The G-20 called for their elimination in 2009, and the issue also came up at the U.N. earth summit in Rio de Janeiro earlier this year. Frustrated that not much has happened since, European Union climate commissioner Connie Hedegaard said Monday she planned to raise the issue with environment ministers on the sidelines of the talks in Doha.

Many developing countries are positive toward phasing out fossil fuel subsidies, not just to protect the climate but to balance budgets. Subsidies introduced as a form of welfare benefit decades ago have become an increasing burden to many countries as oil prices soar.

"We are reviewing the subsidy periodically in the context of the total economy for Qatar," the tiny Persian gulf country's energy minister, Mohammed bin Saleh al-Sada, told reporters Monday.

Qatar's National Development Strategy 2011-2016 states it more bluntly, saying fuel subsides are "at odds with the aspirations" and sustainability objectives of the wealthy emirate.

The problem is that getting rid of them comes with a heavy political price.

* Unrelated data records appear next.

/-! ## frameSent -/

@[simp] theorem State.frameSent_params (s : State) : (s.frameSent).params = s.params := by
  unfold State.frameSent; simp only []; split <;> rfl
@[simp] theorem State.frameSent_job (s : State) : (s.frameSent).job = s.job := by
  unfold State.frameSent; simp only []; split <;> rfl
@[simp] theorem State.frameSent_lut (s : State) : (s.frameSent).lut = s.lut := by
  unfold State.frameSent; simp only []; split <;> rfl
@[simp] theorem State.frameSent_img (s : State) : (s.frameSent).img = s.img := by
  unfold State.frameSent; simp only []; split <;> rfl
@[simp] theorem State.frameSent_res (s : State) : (s.frameSent).res = s.res := by
  unfold State.frameSent; simp only []; split <;> rfl
@[simp] theorem State.frameSent_ser (s : State) : (s.frameSent).ser = s.ser := by
  unfold State.frameSent; simp only []; split <;> rfl
@[simp] theorem State.frameSent_awSub (s : State) : s.frameSent.ctl.awSub = s.ctl.awSub := by
  unfold State.frameSent; simp only []; split <;> rfl
@[simp] theorem State.frameSent_devOwn (s : State) : s.frameSent.ctl.devOwn = s.ctl.devOwn := by
  unfold State.frameSent; simp only []; split <;> rfl
@[simp] theorem State.frameSent_cancelPend (s : State) : s.frameSent.ctl.cancelPend = s.ctl.cancelPend := by
  unfold State.frameSent; simp only []; split <;> rfl
@[simp] theorem State.frameSent_busyReject (s : State) : s.frameSent.ctl.busyReject = s.ctl.busyReject := by
  unfold State.frameSent; simp only []; split <;> rfl
@[simp] theorem State.frameSent_frameIdx (s : State) : s.frameSent.ctl.frameIdx = s.ctl.frameIdx + 1 := by
  unfold State.frameSent; simp only []; split <;> rfl
@[simp] theorem State.frameSent_txLog (s : State) : s.frameSent.env.txLog = s.env.txLog := by
  unfold State.frameSent; simp only []; split <;> rfl
@[simp] theorem State.frameSent_schedule (s : State) : s.frameSent.env.schedule = s.env.schedule := by
  unfold State.frameSent; simp only []; split <;> rfl
@[simp] theorem State.frameSent_writeAnswers (s : State) : s.frameSent.env.writeAnswers = s.env.writeAnswers := by
  unfold State.frameSent; simp only []; split <;> rfl
@[simp] theorem State.frameSent_readAnswers (s : State) : s.frameSent.env.readAnswers = s.env.readAnswers := by
  unfold State.frameSent; simp only []; split <;> rfl
@[simp] theorem State.frameSent_calls (s : State) : s.frameSent.env.calls = s.env.calls := by
  unfold State.frameSent; simp only []; split <;> rfl
@[simp] theorem State.frameSent_hostRd (s : State) : s.frameSent.env.hostRd = s.env.hostRd := by
  unfold State.frameSent; simp only []; split <;> rfl
@[simp] theorem State.frameSent_imgEpoch (s : State) : s.frameSent.env.imgEpoch = s.env.imgEpoch := by
  unfold State.frameSent; simp only []; split <;> rfl
@[simp] theorem State.frameSent_absentReads (s : State) : s.frameSent.env.absentReads = s.env.absentReads := by
  unfold State.frameSent; simp only []; split <;> rfl
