/-- What the decoder reads as a frame is that frame's encoding, and the rest it leaves is what follows. -/
theorem encode_of_decodeFrame {w : Wire} {bs rest : List Byte} {i : Instr} (h : decodeFrame w bs = .ok (i, rest)) :
    ∃ f, encode w i = .frame f ∧ bs = f ++ rest := by
  unfold decodeFrame at h
  split at h
  next _ hpre => cases h; exact ⟨_, rfl, eq_append_of_afterPrefix hpre⟩
  next =>
  split at h
  next _ hpre => cases h; exact ⟨_, rfl, eq_append_of_afterPrefix hpre⟩
  next =>
  split at h
  next _ hpre => cases h; exact ⟨_, rfl, eq_append_of_afterPrefix hpre⟩
  next =>
  split at h
  next r hpre =>
    split at h
    next => cases h
    next id body =>
      split at h
      next => cases h
      next hlen =>
        cases h
        refine ⟨_, rfl, ?_⟩
        rw [frameMedia, fieldBytes_fieldValue_take (not_lt.1 hlen), List.append_assoc, List.cons_append,
          List.take_append_drop]
        exact eq_append_of_afterPrefix hpre
  next =>
  split at h
  next r hpre =>
    split at h
    next => cases h
    next hlen =>
      simp only [] at h
      split at h
      next => cases h
      next hbody =>
        cases h
        refine ⟨_, rfl, ?_⟩
        rw [frameRaster, List.length_take_of_le (not_lt.1 hbody), fieldBytes_fieldValue_take (not_lt.1 hlen),
          List.append_assoc, List.append_assoc, List.take_append_drop, List.take_append_drop]
        exact eq_append_of_afterPrefix hpre
  next => cases h

end Sys2Proof.Machine
end

section
/-! PROOFS. Decoding and encoding (30_encoding.md). -/

namespace Sys2Proof.Machine

/-- Settles O5: a control position and a `CTRL` value by evaluation, a frame by the lemma that reads it. -/
theorem decodeEncodeAgree : Obligations.DecodeEncodeAgree := by
  intro p i hleads hwf
  have hw := framesApart_of_distinctLeads hleads
  cases i with
  | scale | gamma | dither | pack | encode | tx | statreqOp | statusOp | start | cancel | clrBusy => rfl
  | init => exact decode_frame_of_decodeFrame decodeFrame_frameInit
  | media id n =>
    have hn : n < 256 ^ p.wire.lenWidth := by simpa [Instr.wellFormed, pow_mul] using hwf
    exact decode_frame_of_decodeFrame (decodeFrame_frameMedia hw id hn)
  | raster line =>
    have hlen : line.length = p.cfg.bytes := of_decide_eq_true hwf
    exact decode_frame_of_decodeFrame (decodeFrame_frameRaster hw (hlen ▸ (paramsCfg_fits_fields p).2))
  | print => exact decode_frame_of_decodeFrame (decodeFrame_framePrint hw)
  | statreq => exact decode_frame_of_decodeFrame (decodeFrame_frameStatreq hw)
  | status reply =>
    obtain ⟨hlen, hcheck⟩ : reply.length = p.wire.statusLen ∧ p.wire.statusCheck.holds reply = true := by
      simpa [Instr.wellFormed] using hwf
    simp [encode, decode, decodeReplyBytes, hlen, hcheck]

/-- Settles O6: what the decoder leaves after the frame is empty. -/
theorem frameHasOneEncoding : Obligations.FrameHasOneEncoding := by
  intro w bytes i h
  obtain ⟨f, hf, hbytes⟩ := encode_of_decodeFrame (decode_frame_eq_ok_iff.1 h)
  rw [hf, hbytes, List.append_nil]

/-- Settles O39: a byte of a field has 8 bits, so it is its number modulo 256. -/
theorem fieldsCarryTheirNumbers : Obligations.FieldsCarryTheirNumbers := by
  refine ⟨fun n width i hi => ?_,
    fun n width o => ⟨fieldBytes_length n width o, fun h => fieldValue_fieldBytes_of_lt h o⟩, paramsCfg_fits_fields⟩
  constructor <;>
    simp only [fieldBytes, List.getElem?_map, List.getElem?_range hi, Option.map_some, ofNat_mod_256]

/-- Settles O4: each word by evaluation. -/
theorem sampleWordsDecode : Obligations.SampleWordsDecode := by
  unfold Obligations.SampleWordsDecode
  decide

end Sys2Proof.Machine
end

section
/-! SUPPORT. A status reply under `WIRE_REF` (30_encoding.md R92, 45_protocol_decoder.md R193 to R198). -/

namespace Sys2Proof.Machine

theorem sixteen_le_toNat_iff (b : Byte) :
    16 ≤ b.toNat ↔ b.getLsbD 4 = true ∨ b.getLsbD 5 = true ∨ b.getLsbD 6 = true ∨ b.getLsbD 7 = true := by
  constructor
  · intro h
    obtain ⟨i, hi, hbit⟩ := Nat.exists_ge_and_testBit_of_ge_two_pow (n := 4) h
    have hlt : i < 8 := BitVec.lt_of_getLsbD hbit
    interval_cases i <;> simp_all [BitVec.getLsbD]
  · rintro (h | h | h | h)
    all_goals
      have := Nat.ge_two_pow_of_testBit h
      omega

theorem lookup_cons_eq_ite {β : Type} (k a : Byte) (b : β) (l : List (Byte × β)) :
    ((a, b) :: l).lookup k = if k = a then some b else l.lookup k := by
  by_cases h : k = a
  · rw [if_pos h, h, List.lookup_cons_self]
  · rw [if_neg h, List.lookup_cons, beq_false_of_ne h]

theorem typeOf_wireRef (t : Byte) :
    typeOf wireRef t = if t = 0 then .continuous else if t = 1 then .dieCut else .unknown := by
  simp only [typeOf, wireRef, lookup_cons_eq_ite, List.lookup_nil]
  split_ifs <;> rfl

theorem phaseOf_wireRef (b : Byte) :
    phaseOf wireRef b = (if b = 0 then .receiving else if b = 1 then .printing
      else if b = 2 then .cooling else .unrecognized, decide (3 ≤ b.toNat)) := by
  simp only [phaseOf, wireRef, lookup_cons_eq_ite, List.lookup_nil]
  split_ifs <;> simp_all
  bv_omega

theorem unknownErrBit_wireRef (reply : List Byte) :
    unknownErrBit wireRef reply = decide (16 ≤ (replyByte reply 3).toNat) := by
  rw [Bool.eq_iff_iff, decide_eq_true_iff, sixteen_le_toNat_iff]
  simp [unknownErrBit, errBit, wireRef, Wire.errMap, List.range_succ]

end Sys2Proof.Machine
end

section
/-! PROOFS. The fields of a status reply. -/

namespace Sys2Proof.Machine

/-- Settles O49: type, phase and unknown bits by the lemmas for `WIRE_REF`; the other fields are bytes and bits of it. -/
theorem referenceReplyFields : Obligations.ReferenceReplyFields := by
  intro magic width type err phase r5 r6 r7
  refine ⟨rfl, typeOf_wireRef type, rfl, rfl, rfl, rfl, ?_, congrArg Prod.fst (phaseOf_wireRef phase)⟩
  exact congrArg₂ or (unknownErrBit_wireRef _) (congrArg Prod.snd (phaseOf_wireRef phase))

end Sys2Proof.Machine
end

section
/-! PROOFS. What a step runs: the operation of the control position, the command of a `CTRL` write, the instruction of a
word placed where the next step runs it. -/

namespace Sys2Proof.Machine

/-! ## The core's turn and a write to `CTRL` -/

theorem step_of_decodePosition {s : State} {i : Instr} (he : s.nextEvent = .core) (hb : s.busy = true)
    (hc : s.ctl.cancelPend = false) (hi : decodePosition s.position = .ok i) : step s = exec i s.popEvent := by
  rw [step_of_nextEvent he]
  exact coreStep_of_not_cancelPend (s := s.popEvent) hb hc hi

theorem execAll_singleton (i : Instr) (s : State) : execAll [i] s = exec i s := by
  rw [execAll]
  cases exec i s <;> rfl

theorem decode_ctrl_eq_ok_iff {w : Wire} {v : Word} {i : Instr} :
    decode w (.ctrl v) = .ok i ↔ decodeCtrl v = [i] := by
  rw [decode]
  split
  next h => simp [h]
  next j h => simp [h]
  next hnil hone =>
    refine ⟨fun h => ?_, fun h => absurd h (hone i)⟩
    cases h

/-- Settles O8: the operation is the one that `decodePosition_position` names for the state's stage. -/
theorem stepRunsStageOperation : Obligations.StepRunsStageOperation := by
  intro s he hb hc
  have hpos := decodePosition_position s
  have hstage : s.ctl.jobState.busy = true := hb
  cases hj : s.ctl.jobState <;> simp only [hj, JobState.busy, Bool.false_eq_true] at hpos hstage
  all_goals
    refine ⟨_, hpos, step_of_decodePosition he hb hc hpos, ?_⟩
    simp +contextual

/-- Settles O9: a `CTRL` value of one command is a sequence of one instruction. -/
theorem stepRunsHostCommand : Obligations.StepRunsHostCommand := by
  intro s v i he hi
  rw [step_of_nextEvent he, perform, if_pos rfl, decode_ctrl_eq_ok_iff.1 hi, execAll_singleton]

/-! ## Placing a word (log entries 13, 15) -/

/-- What placing a word leaves as it is. -/
structure PlacedFrom (s u : State) : Prop where
  inputs : KeepsInputs s u
  res : u.res = s.res
  txLog : u.env.txLog = s.env.txLog
  calls : u.env.calls = s.env.calls

theorem PlacedFrom.rfl {s : State} : PlacedFrom s s :=
  ⟨⟨Eq.refl _, Eq.refl _, State.SameInputs.rfl.sameMemory, Eq.refl _, Eq.refl _⟩, Eq.refl _, Eq.refl _, Eq.refl _⟩

/-- Placing a word writes nothing but the control position, the buffers and LINK's next answers. -/
theorem placedFrom_update (s : State) (ctl : Control) (buf : Buffers) (answers : List ReadAnswer) :
    PlacedFrom s { s with ctl := ctl, buf := buf, env := { s.env with readAnswers := answers } } :=
  ⟨⟨rfl, rfl, ⟨fun _ => rfl, fun _ => rfl⟩, rfl, rfl⟩, rfl, rfl, rfl⟩

/-- Taking up a control position sets the control registers and schedules a core step, which the next step takes off
the schedule again. -/
theorem PlacedFrom.atPosition {s r : State} (h : PlacedFrom s r) (j : JobState) (aw : Bool) :
    PlacedFrom s (r.atPosition j aw).popEvent where
  inputs := ⟨h.inputs.params, h.inputs.job, h.inputs.memory, h.inputs.schedule, h.inputs.hostRd⟩
  res := h.res
  txLog := h.txLog
  calls := h.calls

theorem PlacedFrom.withFrame (s : State) : PlacedFrom s s.withFrame := by
  unfold State.withFrame
  split
  · exact .rfl
  · exact placedFrom_update s _ _ s.env.readAnswers

/-- A state at the control position of a busy stage runs the operation of that position. -/
theorem step_atPosition {j : JobState} {aw : Bool} {i : Instr} (hj : j.busy = true)
    (hi : decodePosition (j.code ++ BitVec.ofBool aw) = .ok i) (s : State) :
    step (s.atPosition j aw) = exec i (s.atPosition j aw).popEvent :=
  step_of_decodePosition rfl hj rfl hi

/-- A control position that selects an operation is the one of a busy stage and its `AW_SUB`. -/
theorem position_of_decodePosition : ∀ cp : BitVec 5, (decodePosition cp).toBool = true →
    let j := (jobStateOfCode (cp.extractLsb' 1 4).toNat).getD .idle
    j.busy = true ∧ j.code ++ BitVec.ofBool (cp.getLsbD 0) = cp := by
  decide

theorem step_place_position {cp : BitVec 5} {i : Instr} (h : decodePosition cp = .ok i) (s : State) :
    ∃ u, step (s.place (.position cp)) = exec i u ∧ PlacedFrom s u := by
  obtain ⟨hbusy, hcp⟩ := position_of_decodePosition cp (by rw [h]; rfl)
  refine ⟨_, step_atPosition hbusy (by rw [hcp, h]) _, ?_⟩
  split
  · exact (PlacedFrom.withFrame s).atPosition _ _
  · exact PlacedFrom.rfl.atPosition _ _

theorem step_place_ctrl {v : Word} {i : Instr} (s : State) (h : decode s.params.wire (.ctrl v) = .ok i) :
    step (s.place (.ctrl v)) = exec i s :=
  stepRunsHostCommand (s.place (.ctrl v)) v i rfl h

/-- A command frame other than the StatusRequest frame means its transmission by `TX` (log entry 11). -/
theorem exec_tx_of_encode_frame {s : State} {i : Instr} {f : List Byte}
    (hf : s.buf.txq[s.ctl.frameIdx.toNat]? = some f) (h : encode s.params.wire i = .frame f) (hi : i ≠ .statreq) :
    exec .tx s = exec i s := by
  rw [exec_tx_of_frame hf]
  cases i <;> cases h
  case statreq => exact absurd rfl hi
  all_goals rfl

theorem step_place_frame {bs : List Byte} {i : Instr} {s : State} (hw : s.params.wire = wireRef)
    (h : decode wireRef (.frame bs) = .ok i) :
    ∃ u, step (s.place (.frame bs)) = exec i u ∧ PlacedFrom s u := by
  rw [State.place]
  split
  next hbs =>
    have hstatreq : decode wireRef (.frame (frameStatreq wireRef)) = .ok .statreq :=
      decodeEncodeAgree Params.ref .statreq rfl rfl
    rw [hbs, hw, hstatreq] at h
    cases h
    exact ⟨_, step_atPosition (i := .statreqOp) rfl rfl s,
      PlacedFrom.rfl.atPosition _ _⟩
  next hbs =>
    have henc : encode s.params.wire i = .frame bs := hw ▸ frameHasOneEncoding wireRef bs i h
    have hi : i ≠ .statreq := by
      rintro rfl
      cases henc
      exact hbs rfl
    exact ⟨_, (step_atPosition rfl (decodePosition_position (s.atPosition .transferring s.ctl.awSub)) _).trans
      (exec_tx_of_encode_frame rfl henc hi), (placedFrom_update s _ _ s.env.readAnswers).atPosition _ _⟩

theorem exec_statusOp_of_reply {s : State} {reply : List Byte} {answers : List ReadAnswer}
    (h : s.env.readAnswers = .ok reply :: answers) : exec .statusOp s = exec (.status reply) s := by
  have hread : s.nextRead s.params.wire.statusLen = .ok (reply.take s.params.wire.statusLen) := by
    simp only [State.nextRead, h]
  simp only [exec, execStatusOp, execStatus, State.readStatus, hread]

When Jordan raised fuel prices last month, angry crowds poured into the streets, torching police cars, government offices and private banks in the most sustained protests to hit the country since the start of the Arab unrest. One person was killed and 75 others were injured in the violence.

Nigeria, Indonesia, India and Sudan have also seen violent protests this year as governments tried to bring fuel prices closer to market rates.

Iran has used a phased approach to lift fuel subsidies over the past several years, but its pump prices remain among the cheapest in the world.

"People perceive it as something that the government is taking away from them," said Kretzmann. "The trick is we need to do it in a way that doesn't harm the poor."

The International Energy Agency found in 2010 that fuel subsidies are not an effective measure against poverty because only 8 percent of such subsidies reached the bottom 20 percent of income earners.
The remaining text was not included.